• [TASK TO COMPLETE] Which lines in the records below contain the word "absorb"? Report each of them.

Dataset entries
-- ==== Sys2Proof/Certificates/Slice0/Obligations.lean ====
section
/-! DEFINITION. What is claimed of the machine, from the spec's rules. A statement about a free value (what the spec calls a
draw) holds whatever that value is. -/

open Sys2Proof Sys2Proof.Machine

/-! ## Decoding -/

/-- R77: every 96-bit command decodes to COMPUTE(SIZE, LEN) when CTRL = 0x00000001, else to ILLEGAL(CTRL). -/
def Obligations.DecodeIsTotal : Prop :=
  ∀ b : BitVec 96,
    decode (CommandWords.ofBits b) =
      if b.extractLsb' 0 32 = 0x00000001#32 then
        .instr (.compute (b.extractLsb' 32 32) (b.extractLsb' 64 32))
      else .illegal (b.extractLsb' 0 32)

/-- R73 to R75: a command is COMPUTE exactly when OP = 0x1 and RSVD = 0, which is what well-formedness checks. -/
def Obligations.ComputeNeedsOpOneAndClearRsvd : Prop :=
  ∀ c : CommandWords,
    ((∃ i, decode c = .instr i) ↔ c.ctrl.extractLsb' 0 4 = 0x1#4 ∧ c.ctrl.extractLsb' 4 28 = 0#28) ∧
    ((∃ i, decode c = .instr i) ↔ c.wellFormed = true)

/-- Decoding the 96 bits of an encoded well-formed instruction gives it back, and each legal command is the encoding of
the one instruction it decodes to: no bit of an encoding is dropped or free (R72, R77). -/
def Obligations.DecodeEncodeAgree : Prop :=
  (∀ i : Instr, i.wellFormed = true → decode (.ofBits (encode i).toBits) = .instr i) ∧
  (∀ (b : BitVec 96) (i : Instr), decode (.ofBits b) = .instr i → (encode i).toBits = b)

/-- Command words written out from R72 to R75 and the vectors of 95_test_vectors.md sections 2.7, 2.8 and 3. -/
def Obligations.SampleCommandsDecode : Prop :=
  decode (.ofBits 0x000000010000000100000001#96) = .instr (.compute 1 1) ∧
  decode (.ofBits 0x000003200000032000000001#96) = .instr (.compute 800 800) ∧
  decode (.ofBits 0x000000050000000400000001#96) = .instr (.compute 4 5) ∧
  decode (.ofBits 0x000000010000000100000000#96) = .illegal 0 ∧
  decode (.ofBits 0x000000010000000100000011#96) = .illegal 0x11 ∧
  decode (.ofBits 0x000000010000000180000001#96) = .illegal 0x80000001 ∧
  decodeTableWord 32 0x00000001 = some (.compute 0 0) ∧
  decodeTableWord 32 0x00000002 = none

/-! ## The datapath -/

/-- R101: the input XOR is taken over all bits of the element that the register has, and v = 0 changes nothing. -/
def Obligations.InputXorIsUnmasked : Prop :=
  (∀ w, AdmittedWidth w → ∀ (c : BitVec w) (v : Word),
    (∀ i, i < w → (xin c v).getLsbD i = (c.getLsbD i ^^ v.getLsbD i)) ∧ xin c 0 = c) ∧
  xin (0x000#32) 0x40 = 0x040#32

/-- R102: bit 1 set inverts bits 4 to 7 and nothing else; bit 1 clear changes nothing. -/
def Obligations.ConditionalXorBits : Prop :=
  (∀ w, AdmittedWidth w → ∀ c : BitVec w,
    (c.getLsbD 1 = false → fb c = c) ∧
    (c.getLsbD 1 = true → ∀ i, i < w →
      (fb c).getLsbD i = if 4 ≤ i ∧ i ≤ 7 then !c.getLsbD i else c.getLsbD i)) ∧
  fb (0x002#32) = 0x0F2#32 ∧ fb (0x040#32) = 0x040#32

/-- R104: one position right, the old bit 0 OR-ed into bit 8; below 0x200 a 9-bit rotation; 0 only from 0; top bit 0. -/
def Obligations.RotateRightByOneBits : Prop :=
  (∀ w, AdmittedWidth w → ∀ c : BitVec w,
    (∀ i, i < w → (ror1 c).getLsbD i = (c.getLsbD (i + 1) || (decide (i = 8) && c.getLsbD 0))) ∧
    (c.toNat < 0x200 →
      (ror1 c).getLsbD 8 = c.getLsbD 0 ∧ ∀ k, 1 ≤ k → k ≤ 8 → (ror1 c).getLsbD (k - 1) = c.getLsbD k) ∧
    (ror1 c = 0 ↔ c = 0) ∧
    (ror1 c).getLsbD (w - 1) = false) ∧
  ror1 (0x040#32) = 0x020#32 ∧ ror1 (0x001#32) = 0x100#32 ∧ ror1 (0x201#32) = 0x100#32

/-- The post-inversion XOR inverts bits 0, 1, 2, 3, 5, 7 and 8 and leaves 4, 6 and every bit above 8 (R105, C1). -/
def Obligations.PostInversionBits : Prop :=
  (∀ w, AdmittedWidth w → ∀ (c : BitVec w) (i : Nat), i < w →
    (fin c).getLsbD i = if i ∈ [0, 1, 2, 3, 5, 7, 8] then !c.getLsbD i else c.getLsbD i) ∧
  fin (0x020#32) = 0x18F#32

/-- R113: clean values stay clean through every operation, along every run over clean elements, and in RESULT. -/
def Obligations.CleanElementsKeepNineBits : Prop :=
  (∀ w, AdmittedWidth w → ∀ (c : BitVec w) (v : Word), c.toNat < 0x200 → v.toNat < 0x200 →
    (xin c v).toNat < 0x200 ∧ (fb c).toNat < 0x200 ∧ (ror1 c).toNat < 0x200 ∧ (stepElem c v).toNat < 0x200 ∧
    (fin c).toNat < 0x200 ∧ ror1 c = (c >>> 1) ||| ((c &&& 1) <<< 8)) ∧
  (∀ w, AdmittedWidth w → ∀ vs : List Word, (∀ v ∈ vs, v.toNat < 0x200) →
    (∀ k, (feed (0 : BitVec w) (vs.take k)).toNat < 0x200) ∧ (fin (feed (0 : BitVec w) vs)).toNat < 0x200) ∧
  (∀ s t : State, s.phase = .run → s.crc.toWord.toNat < 0x200 →
    (s.idx.toNat < s.lenL.toNat → s.bufRead.toNat < 0x200) → sequencerStep s = .next t →
    t.crc.toWord.toNat < 0x200 ∧ (t.done = true → t.resultWord.extractLsb' 9 23 = 0))

/-- R114: the involutions and the bijections. -/
def Obligations.InvolutionsAndBijections : Prop :=
  (∀ w, AdmittedWidth w →
    (∀ c : BitVec w, fb (fb c) = c ∧ fin (fin c) = c) ∧
    Set.BijOn (fun c : BitVec w => ror1 c) {c | c.toNat < 0x200} {c | c.toNat < 0x200} ∧
    (∀ v : Word, v.toNat < 0x200 →
      Set.BijOn (fun c : BitVec w => stepElem c v) {c | c.toNat < 0x200} {c | c.toNat < 0x200})) ∧
  ror1 (0x201#32) = 0x100#32 ∧ ror1 (0x200#32) = 0x100#32

/-- R115: below 2^16 the two storage widths give the same CRC9, and the upper half of 32 bits stays 0. -/
def Obligations.StorageWidthsAgreeBelow16Bits : Prop :=
  (∀ (buf : List Word) (n : Nat), (∀ v ∈ buf.take n, v.toNat < 2 ^ 16) →
    (crc9 16 buf n).map (·.setWidth 32) = crc9 32 buf n ∧
    ∀ k, k ≤ n → (feed (0 : BitVec 32) (buf.take k)).toNat < 2 ^ 16) ∧
  crc9 32 [0x10000] 1 = some 0x81AF ∧ crc9 16 [0x10000] 1 = some 0x1AF

/-- An all-zero input of any length, and length 0 of any buffer, give 0x1AF; a zero element still changes a register
that is not zero (R110, R111, C2). -/
def Obligations.ZeroInputGivesMask : Prop :=
  (∀ w, AdmittedWidth w →
    (∀ n, crc9 w (List.replicate n 0) n = some 0x1AF) ∧ (∀ buf, crc9 w buf 0 = some 0x1AF)) ∧
  stepElem (0x002#32) 0x000 = 0x079#32

/-- The reference scenario: the register over elements 0x40 has period 34, so that 800 of them give 0x020
(95_test_vectors.md section 1.3). -/
def Obligations.ReferenceScenarioHasPeriod34 : Prop :=
  ∀ w, AdmittedWidth w →
    (∀ n, feed (0 : BitVec w) (List.replicate (n + 34) 0x40) = feed (0 : BitVec w) (List.replicate n 0x40)) ∧
    crc9 w (List.replicate 800 0x40) 800 = some 0x020

/-! ## The COMPUTE command -/

/-- COMPUTE completes: with the block ready and LEN ≤ SIZE, exec answers the state of a run about to read element 0
(R132; the rest of the run is `ComputeRunsToCrc9`). -/
def Obligations.ComputeStartsRun : Prop :=
  ∀ (s : State) (size len : Word), s.phase = .idle → len.toNat ≤ size.toNat →
    ∃ t, exec (.compute size len) s = .next t ∧
      t.done = false ∧ t.err = .none ∧ t.crc = s.crc.load 0 ∧ t.crc.toWord = 0 ∧ t.idx = 0 ∧ t.lenL = len ∧
      t.phase = .run

/-- COMPUTE with LEN > SIZE, compared as unsigned, ends at once with code 1, and records nothing else: only ERR and DONE
change (R161, R163), and the host's presentation ends, which is the model's reading of acceptance
(notes/assumptions/11.md). -/
def Obligations.ComputeOutOfBounds : Prop :=
  ∀ (s : State) (size len : Word), s.phase = .idle → size.toNat < len.toNat →
    exec (.compute size len) s = .next { s with err := .outOfBounds, done := false, cmdValid := false } ∧
    ErrCode.outOfBounds.bits = 1

/-- Every command whose CTRL is not 0x00000001, whatever SIZE and LEN are, ends at once with code 3, and records nothing
else (R163, R164); that the accept ends the host's presentation is the model's reading (notes/assumptions/11.md). -/
def Obligations.IllegalCommandEndsAtOnce : Prop :=
  ∀ s : State, s.phase = .idle → s.cmdValid = true → s.cmd.ctrl ≠ 0x00000001#32 →
    sequencerStep s = .next { s with err := .illegalCommand, done := false, cmdValid := false } ∧
    ErrCode.illegalCommand.bits = 3

/-- R132: the accept step, field by field. With nothing presented no accept step is taken. -/
def Obligations.AcceptStepRule : Prop :=
  ∀ s : State, s.phase = .idle →
    (s.cmdValid = false → sequencerStep s = .next s) ∧
    (s.cmdValid = true → ∃ t, sequencerStep s = .next t ∧ t.done = false ∧ t.reads = s.reads ∧
      ((s.cmd.ctrl ≠ 0x00000001#32 ∧ t.err = .illegalCommand ∧ t.crc = s.crc ∧ t.idx = s.idx ∧ t.lenL = s.lenL ∧
          t.phase = s.phase) ∨
        (s.cmd.ctrl = 0x00000001#32 ∧ s.cmd.size.toNat < s.cmd.len.toNat ∧ t.err = .outOfBounds ∧ t.crc = s.crc ∧
          t.idx = s.idx ∧ t.lenL = s.lenL ∧ t.phase = s.phase) ∨
        (s.cmd.ctrl = 0x00000001#32 ∧ s.cmd.len.toNat ≤ s.cmd.size.toNat ∧ t.err = .none ∧ t.crc.toWord = 0 ∧
          t.idx = 0 ∧ t.lenL = s.cmd.len ∧ t.phase = .run)))

/-- When an accept shows an error, the state is the state before the failed command, except for ERR and DONE (R167), and
for the host's presentation, which acceptance ends: the model's reading, an exception that R167 does not name
(notes/assumptions/11.md). -/
def Obligations.ErrorsArePrecise : Prop :=
  ∀ s t : State, s.phase = .idle → s.cmdValid = true → sequencerStep s = .next t → t.err ≠ .none →
    t = { s with err := t.err, done := false, cmdValid := false }

/-- R162: INVALID_ARGUMENT is never produced. -/
def Obligations.InvalidArgumentNeverProduced : Prop :=
  State.reset.err ≠ .invalidArgument ∧
  ∀ s t : State, s.err ≠ .invalidArgument → step s = .next t → t.err ≠ .invalidArgument

/-- A command presented during a run is not consumed by any step of the block and does not affect the run; once the block
is idle again and it is still presented, the accept step takes it (R139). That exec of any instruction then leaves the state
as it is, is the model's reading of the hold (notes/assumptions/15.md). -/
def Obligations.CommandIsHeldDuringRun : Prop :=
  ∀ s : State, s.phase = .run →
    (∀ i, exec i s = .next s) ∧
    (∀ (b : Bool) (c : CommandWords),
      sequencerStep { s with cmdValid := b, cmd := c } =
        mapNext (fun t => { t with cmdValid := b, cmd := c }) (sequencerStep s)) ∧
    (∀ t, sequencerStep s = .next t → t.cmdValid = s.cmdValid ∧ t.cmd = s.cmd) ∧
    (∀ t, sequencerStep s = .next t → t.phase = .idle → t.cmdValid = true → sequencerStep t = acceptStep t)

/-- The frame of COMPUTE: exec changes only the block's registers, the presentation and the race marks; an error leaves
the registers but ERR and DONE, too (R132, R163). -/
def Obligations.ComputeFrame : Prop :=
  ∀ (s t : State) (size len : Word), exec (.compute size len) s = .next t →
    (∀ a, t.mem.read a = s.mem.read a) ∧ t.obsLog = s.obsLog ∧ t.reads = s.reads ∧ t.cmd = s.cmd ∧
    t.rst = s.rst ∧ t.extent = s.extent ∧ t.outstanding = s.outstanding ∧ t.program = s.program ∧
    t.hostVars = s.hostVars ∧ t.turns = s.turns ∧ t.obsEn = s.obsEn ∧ t.draws = s.draws ∧
    t.crc.width = s.crc.width ∧
    (size.toNat < len.toNat → t.crc = s.crc ∧ t.idx = s.idx ∧ t.lenL = s.lenL ∧ t.phase = s.phase ∧
      t.raced = s.raced)

/-- When the presented words decode to a well-formed instruction and the block is ready, the step is exec of it; a listed
block turn first leaves the list. -/
def Obligations.StepRunsDecodedCommand : Prop :=
  ∀ (s : State) (i : Instr), s.rst = false → s.phase = .idle → s.cmdValid = true → decode s.cmd = .instr i →
    i.wellFormed = true →
    (s.turns = [] → step s = exec i s) ∧
    (∀ ts, s.turns = .block :: ts → step s = exec i { s with turns := ts })

/-- Who moves: reset before anything else, then the listed turn, then the sequencer if it has a step to take, else the
host (R190, R200). The model's choices: the order with no turn listed (notes/assumptions/9.md); and that an asserted rst
makes a listed turn wait, that the same step releases the port, and that it keeps what is outside the block
(notes/assumptions/10.md). -/
def Obligations.WhoMovesNext : Prop :=
  ∀ s : State,
    (s.rst = true → step s = .next s.resetBlock) ∧
    (s.rst = false → ∀ u us, s.turns = u :: us → step s = takeTurn u { s with turns := us }) ∧
    (s.rst = false → s.turns = [] → (s.phase = .run ∨ s.cmdValid = true) → step s = sequencerStep s) ∧
    (s.rst = false → s.turns = [] → s.phase = .idle → s.cmdValid = false → step s = hostStep s)

/-! ## The run -/

/-- The element step (R134), with its frame: every other field is as before, but for the model's own counter of free
values, which goes up by one (the model's choice, notes/assumptions/18.md). The host's buffer holds the element (R144). -/
def Obligations.ElementStepRule : Prop :=
  (∀ s : State, s.phase = .run → s.idx.toNat < s.lenL.toNat → s.idx.toNat < s.extent →
    ∃ t, sequencerStep s = .next t ∧
      t.crc = s.crc.absorb s.bufRead ∧ t.idx.toNat = s.idx.toNat + 1 ∧ t.reads = s.reads ++ [s.idx] ∧
      t.obsLog = (if s.obsEn then s.obsLog ++ [⟨.elem, s.idx, s.bufRead, t.crc.toWord⟩] else s.obsLog) ∧
      t = { s with crc := t.crc, idx := t.idx, reads := t.reads, obsLog := t.obsLog, draws := s.draws + 1 }) ∧
  (CrcReg.w32 0x020).absorb 0x40 = .w32 0x030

• [FINAL ANSWER]
      t.crc = s.crc.absorb s.bufRead ∧ t.idx.toNat = s.idx.toNat + 1 ∧ t.reads = s.reads ++ [s.idx] ∧
  (CrcReg.w32 0x020).absorb 0x40 = .w32 0x030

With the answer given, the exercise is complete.